Somehow I found a homebrewing site with a gazillion recipes in 1996 called Cat’s Meow. Wierd I still remember the name as I probably haven’t looked at it since those first few times back then

The first one I remember was the CIA World Factbook.

I’m thinking it was FamilyTreeMaker.com. Way back in 1994 or so.

I believe it was The Lurker's Guide to Babylon 5, otherwise known as the Lurker’s Guide to Babylon 5.

I saw a guy I knew in college doing something interesting, so I asked him about it, and he hooked me up with Mosaic and the URL for the Lurker’s Guide, and I fired it up in the computer lab sitting next to him.

This was what… early Fall 1993?

It was long ago (1995), but I remember installing everything that came in the mail from the ISP, launching it, dialing in, and getting the ISP’s home page.

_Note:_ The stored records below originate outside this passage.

-- ==== Sys2Proof/Decode.lean ====
section
/-!
DEFINITION. The decoder, total on every word (spec/30_encoding.md R50 to R53) and on every list of bytes,
and after it the encoder, written from the layouts of R48 and the rows of spec/opcode_table.json.
-/

namespace Sys2Proof

/-! ### The fields of an opcode word (R11, R48) -/

/-- `w[15:12]`, the major opcode. -/
def fieldMajor (w : Word) : BitVec 4 := w.extractLsb' 12 4

/-- `X = w[11:8]`. -/
def fieldX (w : Word) : RegIdx := (w.extractLsb' 8 4).toFin

/-- `Y = w[7:4]`. -/
def fieldY (w : Word) : RegIdx := (w.extractLsb' 4 4).toFin

/-- `N = w[3:0]`: a selector, or the row count of `DXYN`. -/
def fieldN (w : Word) : Fin 16 := (w.extractLsb' 0 4).toFin

/-- `NN = w[7:0]`. -/
def fieldNN (w : Word) : Byte := w.extractLsb' 0 8

/-- `NNN = w[11:0]`. -/
def fieldNNN (w : Word) : Addr := w.extractLsb' 0 12

/-! ### Dispatch (R50) -/

/-- Major 0x0: the whole word selects (R50). -/
def decode0 (w : Word) : Instr :=
  if w = 0x00E0 then .cls
  else if w = 0x00EE then .ret
  else .unrecognized w

/-- Major 0x5: `N` must be 0 (R50, D6, log 11). -/
def decode5 (w : Word) : Instr :=
  if (fieldN w).val = 0 then .seReg (fieldX w) (fieldY w) else .unrecognized w

/-- Major 0x8: the low nibble `N` selects (R50). -/
def decode8 (w : Word) : Instr :=
  match (fieldN w).val with
  | 0x0 => .ldReg (fieldX w) (fieldY w)
  | 0x1 => .orReg (fieldX w) (fieldY w)
  | 0x2 => .andReg (fieldX w) (fieldY w)
  | 0x3 => .xorReg (fieldX w) (fieldY w)
  | 0x4 => .addReg (fieldX w) (fieldY w)
  | 0x5 => .subReg (fieldX w) (fieldY w)
  | 0x6 => .shrReg (fieldX w) (fieldY w)
  | 0x7 => .subnReg (fieldX w) (fieldY w)
  | 0xE => .shlReg (fieldX w) (fieldY w)
  | _ => .unrecognized w

/-- Major 0x9: `N` must be 0 (R50, D6, log 11). -/
def decode9 (w : Word) : Instr :=
  if (fieldN w).val = 0 then .sneReg (fieldX w) (fieldY w) else .unrecognized w

/-- Major 0xE: the low byte `NN` selects (R50). -/
def decodeE (w : Word) : Instr :=
  if fieldNN w = 0x9E then .skp (fieldX w)
  else if fieldNN w = 0xA1 then .sknp (fieldX w)
  else .unrecognized w

/-- Major 0xF: the low byte `NN` selects (R50). -/
def decodeF (w : Word) : Instr :=
  if fieldNN w = 0x07 then .ldVxDt (fieldX w)
  else if fieldNN w = 0x15 then .ldDtVx (fieldX w)
  else if fieldNN w = 0x18 then .ldStVx (fieldX w)
  else if fieldNN w = 0x1E then .addI (fieldX w)
  else if fieldNN w = 0x29 then .ldF (fieldX w)
  else if fieldNN w = 0x33 then .ldB (fieldX w)
  else if fieldNN w = 0x55 then .storeRegs (fieldX w)
  else if fieldNN w = 0x65 then .loadRegs (fieldX w)
  else .unrecognized w

/-- DECODE (spec/40_step_cycle.md R59): the word's instruction by its major nibble, then by the selector
of its family (R50). Reads no state, cannot fault. -/
def decode (w : Word) : Instr :=
  match (fieldMajor w).toNat with
  | 0x0 => decode0 w
  | 0x1 => .jp (fieldNNN w)
  | 0x2 => .call (fieldNNN w)
  | 0x3 => .seImm (fieldX w) (fieldNN w)
  | 0x4 => .sneImm (fieldX w) (fieldNN w)
  | 0x5 => decode5 w
  | 0x6 => .ldImm (fieldX w) (fieldNN w)
  | 0x7 => .addImm (fieldX w) (fieldNN w)
  | 0x8 => decode8 w
  | 0x9 => decode9 w
  | 0xA => .ldI (fieldNNN w)
  | 0xB => .jpV0 (fieldNNN w)
  | 0xC => .rnd (fieldX w) (fieldNN w)
  | 0xD => .drw (fieldX w) (fieldY w) (fieldN w)
  | 0xE => decodeE w
  | _ => decodeF w

/-! ### From bytes -/

/-- The word of two consecutive bytes, big-endian: the byte at the lower address is the high one
(spec/20_memory.md R32, R33). -/
def wordOfBytes (hi lo : Byte) : Word := hi ++ lo

/-- The byte at the lower address of a word, `w[15:8]` (R33). -/
def highByte (w : Word) : Byte := w.extractLsb' 8 8

/-- The byte at the higher address of a word, `w[7:0]` (R33). -/
def lowByte (w : Word) : Byte := w.extractLsb' 0 8

/-- Why a list of bytes holds no instruction. Every two bytes do (R53), so only a list that ends early
is rejected; safe (log 19). -/
inductive DecodeError where
  /-- the list is empty -/
  | noBytes
  /-- the list ends inside the opcode word -/
  | oneByte
deriving DecidableEq, Repr

/-- The instruction at the head of a list of bytes, and the bytes after it; always two bytes are
consumed (R54). -/
def decodeBytes : List Byte → Except DecodeError (Instr × List Byte)
  | [] => .error .noBytes
  | [_] => .error .oneByte
  | hi :: lo :: rest => .ok (decode (wordOfBytes hi lo), rest)

/-- The opcode word whose bits, numbered as spec/opcode_table.json numbers them, are the low `nbits`
bits of `w`, the bits above them zero. -/
def tableWord (nbits w : Nat) : Word := BitVec.ofNat 16 (w % 2 ^ nbits)

/-- The instruction the decoder reads from a word given as the opcode table numbers its bits; none for
more bits than the one instruction length (R54, log 19). -/
def decodeTableWord (nbits w : Nat) : Option Instr :=
  if 16 < nbits then none
  else
    match decodeBytes [highByte (tableWord nbits w), lowByte (tableWord nbits w)] with
    | .ok (i, _) => some i
    | .error _ => none

/-! ### The encoder (R48) -/

/-- Layout `op NNN`. -/
def layoutNNN (op : BitVec 4) (nnn : Addr) : Word := op ++ nnn

/-- Layout `op X NN`. -/
def layoutXNN (op : BitVec 4) (x : RegIdx) (nn : Byte) : Word :=
  op ++ ((BitVec.ofFin x : BitVec 4) ++ nn : BitVec 12)

/-- Layout `op X Y N`. -/
def layoutXYN (op : BitVec 4) (x y : RegIdx) (n : BitVec 4) : Word :=
  op ++ ((BitVec.ofFin x : BitVec 4) ++ ((BitVec.ofFin y : BitVec 4) ++ n : BitVec 8) : BitVec 12)

/-- The opcode word of an instruction, from the `encoding` of its row in spec/opcode_table.json. -/
def encode : Instr → Word
  | .cls => 0x00E0
  | .ret => 0x00EE
  | .jp nnn => layoutNNN 0x1 nnn
  | .call nnn => layoutNNN 0x2 nnn
  | .seImm x nn => layoutXNN 0x3 x nn
  | .sneImm x nn => layoutXNN 0x4 x nn
  | .seReg x y => layoutXYN 0x5 x y 0x0
  | .ldImm x nn => layoutXNN 0x6 x nn
  | .addImm x nn => layoutXNN 0x7 x nn
  | .ldReg x y => layoutXYN 0x8 x y 0x0
  | .orReg x y => layoutXYN 0x8 x y 0x1
  | .andReg x y => layoutXYN 0x8 x y 0x2
  | .xorReg x y => layoutXYN 0x8 x y 0x3
  | .addReg x y => layoutXYN 0x8 x y 0x4
  | .subReg x y => layoutXYN 0x8 x y 0x5
  | .shrReg x y => layoutXYN 0x8 x y 0x6
  | .subnReg x y => layoutXYN 0x8 x y 0x7
  | .shlReg x y => layoutXYN 0x8 x y 0xE
  | .sneReg x y => layoutXYN 0x9 x y 0x0
  | .ldI nnn => layoutNNN 0xA nnn
  | .jpV0 nnn => layoutNNN 0xB nnn
  | .rnd x nn => layoutXNN 0xC x nn
  | .drw x y n => layoutXYN 0xD x y (BitVec.ofFin n)
  | .skp x => layoutXNN 0xE x 0x9E
  | .sknp x => layoutXNN 0xE x 0xA1
  | .ldVxDt x => layoutXNN 0xF x 0x07
  | .ldDtVx x => layoutXNN 0xF x 0x15
  | .ldStVx x => layoutXNN 0xF x 0x18
  | .addI x => layoutXNN 0xF x 0x1E
  | .ldF x => layoutXNN 0xF x 0x29
  | .ldB x => layoutXNN 0xF x 0x33
  | .storeRegs x => layoutXNN 0xF x 0x55
  | .loadRegs x => layoutXNN 0xF x 0x65
  | .unrecognized w => w

/-- The two bytes of an instruction in memory order (R33). -/
def encodeBytes (i : Instr) : List Byte := [highByte (encode i), lowByte (encode i)]

/-! ### The opcode table (spec/opcode_table.json) -/

/-- The bits a row of the opcode table fixes (`mask`) and their values (`bits`, the table's `match`). -/
structure OpcodeRow where
  mask : Word
  bits : Word
deriving DecidableEq, Repr

/-- The row of the opcode table an instruction belongs to: its `mask` and `match` as the table writes
them. The unrecognized word's row fixes no bit. -/
def Instr.row : Instr → OpcodeRow
  | .cls => ⟨0xFFFF, 0x00E0⟩
  | .ret => ⟨0xFFFF, 0x00EE⟩
  | .jp _ => ⟨0xF000, 0x1000⟩
  | .call _ => ⟨0xF000, 0x2000⟩
  | .seImm _ _ => ⟨0xF000, 0x3000⟩
  | .sneImm _ _ => ⟨0xF000, 0x4000⟩
  | .seReg _ _ => ⟨0xF00F, 0x5000⟩
  | .ldImm _ _ => ⟨0xF000, 0x6000⟩
  | .addImm _ _ => ⟨0xF000, 0x7000⟩
  | .ldReg _ _ => ⟨0xF00F, 0x8000⟩
  | .orReg _ _ => ⟨0xF00F, 0x8001⟩
  | .andReg _ _ => ⟨0xF00F, 0x8002⟩
  | .xorReg _ _ => ⟨0xF00F, 0x8003⟩
  | .addReg _ _ => ⟨0xF00F, 0x8004⟩
  | .subReg _ _ => ⟨0xF00F, 0x8005⟩
  | .shrReg _ _ => ⟨0xF00F, 0x8006⟩
  | .subnReg _ _ => ⟨0xF00F, 0x8007⟩
  | .shlReg _ _ => ⟨0xF00F, 0x800E⟩
  | .sneReg _ _ => ⟨0xF00F, 0x9000⟩
  | .ldI _ => ⟨0xF000, 0xA000⟩
  | .jpV0 _ => ⟨0xF000, 0xB000⟩
  | .rnd _ _ => ⟨0xF000, 0xC000⟩
  | .drw _ _ _ => ⟨0xF000, 0xD000⟩
  | .skp _ => ⟨0xF0FF, 0xE09E⟩
  | .sknp _ => ⟨0xF0FF, 0xE0A1⟩
  | .ldVxDt _ => ⟨0xF0FF, 0xF007⟩
  | .ldDtVx _ => ⟨0xF0FF, 0xF015⟩
  | .ldStVx _ => ⟨0xF0FF, 0xF018⟩
  | .addI _ => ⟨0xF0FF, 0xF01E⟩
  | .ldF _ => ⟨0xF0FF, 0xF029⟩
  | .ldB _ => ⟨0xF0FF, 0xF033⟩
  | .storeRegs _ => ⟨0xF0FF, 0xF055⟩
  | .loadRegs _ => ⟨0xF0FF, 0xF065⟩
  | .unrecognized _ => ⟨0x0000, 0x0000⟩

/-- The table's 33 rows with fixed bits, in the table's order. -/
def opcodeRows : List OpcodeRow :=
  [⟨0xFFFF, 0x00E0⟩, ⟨0xFFFF, 0x00EE⟩, ⟨0xF000, 0x1000⟩, ⟨0xF000, 0x2000⟩, ⟨0xF000, 0x3000⟩,
   ⟨0xF000, 0x4000⟩, ⟨0xF00F, 0x5000⟩, ⟨0xF000, 0x6000⟩, ⟨0xF000, 0x7000⟩] ++
  [⟨0xF00F, 0x8000⟩, ⟨0xF00F, 0x8001⟩, ⟨0xF00F, 0x8002⟩, ⟨0xF00F, 0x8003⟩, ⟨0xF00F, 0x8004⟩,
   ⟨0xF00F, 0x8005⟩, ⟨0xF00F, 0x8006⟩, ⟨0xF00F, 0x8007⟩, ⟨0xF00F, 0x800E⟩] ++
  [⟨0xF00F, 0x9000⟩, ⟨0xF000, 0xA000⟩, ⟨0xF000, 0xB000⟩, ⟨0xF000, 0xC000⟩, ⟨0xF000, 0xD000⟩,
   ⟨0xF0FF, 0xE09E⟩, ⟨0xF0FF, 0xE0A1⟩] ++
  [⟨0xF0FF, 0xF007⟩, ⟨0xF0FF, 0xF015⟩, ⟨0xF0FF, 0xF018⟩, ⟨0xF0FF, 0xF01E⟩, ⟨0xF0FF, 0xF029⟩,
   ⟨0xF0FF, 0xF033⟩, ⟨0xF0FF, 0xF055⟩, ⟨0xF0FF, 0xF065⟩]

/-- A word has the fixed bits of a row. -/
def OpcodeRow.fits (r : OpcodeRow) (w : Word) : Prop := w &&& r.mask = r.bits

end Sys2Proof
end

Not sure where to go next, I picked the silliest-sounding link from the ISP’s suggested list: Mirsky’s Worst of the Web.

Not sure, but I think I visited my college or university website (York U in toronto) before I even had any notion what the web was. :slight_smile:

The first web site I ever went to was a page set up at UMBC to describe this new fangled “hypertext” stuff. This might count as a portal site though because it had links to every known web site on the internet (the list of which was a whopping 2 or 3 pages long at the most). You didn’t need a search engine back then. You could probably print out the entire “internet” (or what most people these days think is the internet) if you wanted to.

The first link I clicked on was a link to commodore 64 information. The c64 was old by then but there were still people using it. If the above doesn’t count then the c64 page definately counts. It was not a portal of any sort.